Berlex Laboratories, Inc. v. Food and Drug Admin.

Citation942 F.Supp. 19
Decision Date07 October 1996
Docket NumberCivil Action No. 96-0971 (JR).
PartiesBERLEX LABORATORIES, INC., Plaintiff, v. FOOD AND DRUG ADMINISTRATION, et al., Defendants.
CourtU.S. District Court — District of Columbia

James R. Phelps, Robert A. Dormer, A. Wes Siegner, Jr., Hyman, Phelps & McNamara, P.C., Washington, DC, for Plaintiff.

Drake Cutini, Office of Consumer Litigation, U.S. Department of Justice, Washington, DC, for Defendants.

Allen R. Snyder, Robert P. Brady, Douglas A. Fellman, Gregory G. Garre, Hogan & Hartson, Washington, DC, William C. Brashares, William A. Davis, Michael B. Bressman, Mintz, Levin, Cohn, Ferris, Glovsky and Popeo, P.C., Washington, DC, Michael J. Astrue, Elan Z. Ezickson, Biogen, Inc., Cambridge, MA, for Intervenors.

MEMORANDUM OPINION

ROBERTSON, District Judge.

Plaintiff Berlex Laboratories, Inc. ("Berlex") manufactures Betaseron, a biological drug classified as an interferon beta product.1 On July 23, 1993, the Food and Drug Administration approved Betaseron for the treatment of multiple sclerosis. Because it was the first interferon beta product approved for the treatment of MS, Betaseron was also given market exclusivity for seven years under the Orphan Drug Act. 21 U.S.C. §§ 360aa-360dd.

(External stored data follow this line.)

theorem Keeps.walkOn : ∀ (k : Nat) (s : State) (x : InFlight), Keeps s (State.walkOn k s x)
  | 0, s, x => .finish s _ _ _
  | k + 1, s, x => by
    unfold State.walkOn
    split
    · exact .finish s _ _ _
    · rename_i a _
      have h1 := Keeps.cacheRequest s a
      split
      · rename_i s1 h
        rw [h] at h1
        exact h1.trans (.setMerge s1 _)
      · rename_i s1 raw h
        rw [h] at h1
        have h2 := Keeps.supply s1 x raw
        split
        · rename_i s2 h'
          rw [h'] at h2
          exact h1.trans h2
        · rename_i s2 y h'
          rw [h'] at h2
          exact (h1.trans h2).trans (Keeps.walkOn k s2 y)

theorem Keeps.walk (s : State) (x : InFlight) : Keeps s (s.walk x) := .walkOn _ s x

/-- A walk that starts with no entry left ends with NOT_IN_PROGRAM (R101). -/
theorem nextEntry_none_iff (s : State) (x : InFlight) : s.nextEntry x = none ↔ s.entriesLeft x = 0 := by
  unfold State.nextEntry State.entriesLeft
  cases s.board x.slot with
  | none => simp
  | some r =>
    dsimp only
    cases s.entryOf r with
    | none => simp
    | some d =>
      simp only [Option.bind_some, Option.map_some, Option.getD_some]
      split
      · simp; omega
      · simp; omega

/-- An entry skipped leaves the state as it is and one entry fewer to the list's end. -/
theorem supply_skips (s u : State) (x y : InFlight) (raw : List Byte) (h : s.supply x raw = (u, some y)) :
    u = s ∧ s.entriesLeft y = s.entriesLeft x - 1 := by
  unfold State.supply at h
  split at h
  · cases h
  · rename_i r hr
    split at h
    · cases h
    · split at h
      · cases h
      · split at h
        · rename_i e _
          cases h
          refine ⟨rfl, ?_⟩
          simp only [State.entriesLeft, InFlight.extend, InFlight.cursor, hr, List.length_append,
            List.length_singleton]
          cases s.entryOf r <;> (simp; try omega)
        · cases h
        · cases h

theorem cacheRequest_hit (s u : State) (a : Nat) (raw : List Byte)
    (h : s.cacheRequest a = (u, some raw)) : u = s := by
  unfold State.cacheRequest at h
  split at h
  · cases h
  · split at h
    · cases h; rfl
    · cases h

/-- One step of a walk (R98, R101): what it asks for, and where it goes. -/
theorem walk_eq (s : State) (x : InFlight) : s.walk x =
    match s.nextEntry x with
    | none => s.finish x none .notInProgram
    | some a =>
      match s.cacheRequest a with
      | (s1, none) => { s1 with merge := { s1.merge with item := some x } }
      | (s1, some raw) =>
        match s1.supply x raw with
        | (s2, none) => s2
        | (s2, some y) => s2.walk y := by
  unfold State.walk
  rw [State.walkOn]
  cases hn : s.nextEntry x with
  | none => rfl
  | some a =>
    dsimp only
    rcases hc : s.cacheRequest a with ⟨s1, _ | raw⟩
    · rfl
    · dsimp only
      rcases hs : s1.supply x raw with ⟨s2, _ | y⟩
      · rfl
      · dsimp only
        have h1 := cacheRequest_hit s s1 a raw hc
        subst h1
        obtain ⟨rfl, h2⟩ := supply_skips _ _ _ _ _ hs
        have h3 : s2.entriesLeft x ≠ 0 := fun h => by
          rw [(nextEntry_none_iff s2 x).mpr h] at hn; cases hn
        rw [h2]
        congr 1
        omega
theorem Keeps.applyItem (s : State) (n : HeadId) (i : Slot) (r : Record) (x : Item) :
    Keeps s (s.applyItem n i r x) := by
  unfold State.applyItem
  split
  · exact ((Tracks.markFinal (A := fun _ => True) trivial s _ _).trans (.closeCheck trivial _)).keeps
  · exact (((Tracks.markFinal (A := fun _ => True) trivial s _ _).trans (.recordFault _ _)).trans
      (.closeCheck trivial _)).keeps
  · split
    · split
      · exact .recordFault s _
      · exact .walk s _
    · exact .walk s _

theorem Keeps.settle (s : State) (n : HeadId) (x : Item) : Keeps s (s.settle n x) := by
  unfold State.settle
  split
  · exact .recordFault s _
  · split
    · exact .recordFault s _
    · split
      · exact .recordFault s _
      · exact .recordFault s _
      · exact .applyItem s _ _ _ _
      · exact .applyItem s _ _ _ _
      all_goals exact (Tracks.discard (A := fun _ => True) trivial s _).keeps

theorem Keeps.mergeTake (s : State) : Keeps s s.mergeTake := by
  unfold State.mergeTake
  split
  · split
    · exact .refl s
    · split
      · exact .refl s
      · rename_i n _ _ x rest heq
        dsimp only
        refine Keeps.trans ?_ (.settle _ _ _)
        refine Keeps.trans (t := s.setLink n { s.link n with results := rest })
          (.setLink s _ _ id fun h => ?_) (.setMerge _ _)
        rw [heq, List.length_cons] at h
        exact Nat.le_of_succ_le h
  · exact .refl s

/-! ### Program memory and the cache -/

theorem Keeps.setMem (s : State) (m : List Host.Cell)
    (h : Memory.wf s.mem = true → Memory.wf m = true) : Keeps s { s with mem := m } :=
  ⟨h, .refl s, fun hs => ⟨hs.announces, hs.triggers, hs.results, hs.suspects, hs.defects, hs.faults⟩, id⟩

theorem Keeps.writeEnds (s : State) (a : Nat) (bytes : List Byte) : Keeps s (s.writeEnds a bytes) := by
  unfold State.writeEnds
  refine (Keeps.setMem s _ (Memory.wf_writeBytes a bytes)).trans ?_
  generalize { s with mem := Memory.writeBytes s.mem a bytes } = u
  have h1 : Keeps u (u.updateLine a bytes) := by
    unfold State.updateLine
    split
    · split
      · exact .setCache u _
      · exact .setCache u _
    · exact .refl u
  refine h1.trans ?_
  generalize u.updateLine a bytes = v
  unfold State.spoil
  split
  · split
    · exact .setCache v _
    · exact .refl v
  · exact .refl v

theorem Keeps.isolationEffect (s : State) : Keeps s s.isolationEffect := by
  unfold State.isolationEffect
  split
  · exact (Keeps.setCache s _).trans (.endPending _ _ _ _)
  · exact .refl s

theorem Keeps.resume (s : State) : Keeps s s.resume := by
  unfold State.resume
  split
  · exact .refl s
  · rename_i a _
    have h1 : Keeps s (State.cacheRequest { s with cache := { s.cache with waiting := none } } a).1 :=
      (Keeps.setCache s _).trans (.cacheRequest _ a)
    split
    · rename_i s1 h
      rw [h] at h1; exact h1
    · rename_i s1 raw h
      rw [h] at h1
      split
      · exact h1
      · rename_i x _
        have h2 := Keeps.supply s1 x raw
        split
        · rename_i s2 h'
          rw [h'] at h2; exact h1.trans h2
        · rename_i s2 y h'
          rw [h'] at h2; exact (h1.trans h2).trans (.walk s2 y)

theorem Keeps.fillEnds (s : State) (f : Fill) : Keeps s (s.fillEnds f) := by
  unfold State.fillEnds
  have h1 : Keeps s (s.fillLine f) := by
    unfold State.fillLine
    split
    · exact .refl s
    · exact .setCache s _
  exact ((h1.trans (.setCache _ _)).trans (.resume _)).trans (.isolationEffect _)

/-! ### The Move Engine -/

theorem Tracks.leaveSource (s : State) (c : Channel) (b : Option Slot) :
    Tracks (fun _ => True) s (s.leaveSource c b) := by
  unfold State.leaveSource
  split
  · exact .refl _ s
  · split
    · exact (Tracks.defects s _ fun h => by
        rw [List.length_tail]; exact Nat.le_trans (Nat.sub_le _ _) h).trans
        (.dropOutstanding trivial _)
    · exact (Tracks.summaryReady s _).trans (.setBoard trivial _ none fun x hx => nomatch hx)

Intervenor-defendant Biogen, Inc. developed an interferon beta product similar to Betaseron. On May 17, 1996, the FDA approved Biogen's product, known as Avonex, for manufacture and sale in the United States for the treatment of MS.

In this action, Berlex seeks a judgment declaring that FDA's approval of Biogen's Avonex was unlawful and an order rescinding that approval. Berlex's claims are that FDA 1) unlawfully nullified Betaseron's Orphan Drug protection upon an arbitrary and capricious finding that Avonex is "clinically superior" to Betaseron; 2) violated the Public Health Service Act, 42 U.S.C. § 262, and regulations issued thereunder by approving Avonex without requiring the completion of full clinical trials; and 3) failed to conduct required notice-and-comment rulemaking before issuing a "comparability guidance document" that was important to the approval of Avonex.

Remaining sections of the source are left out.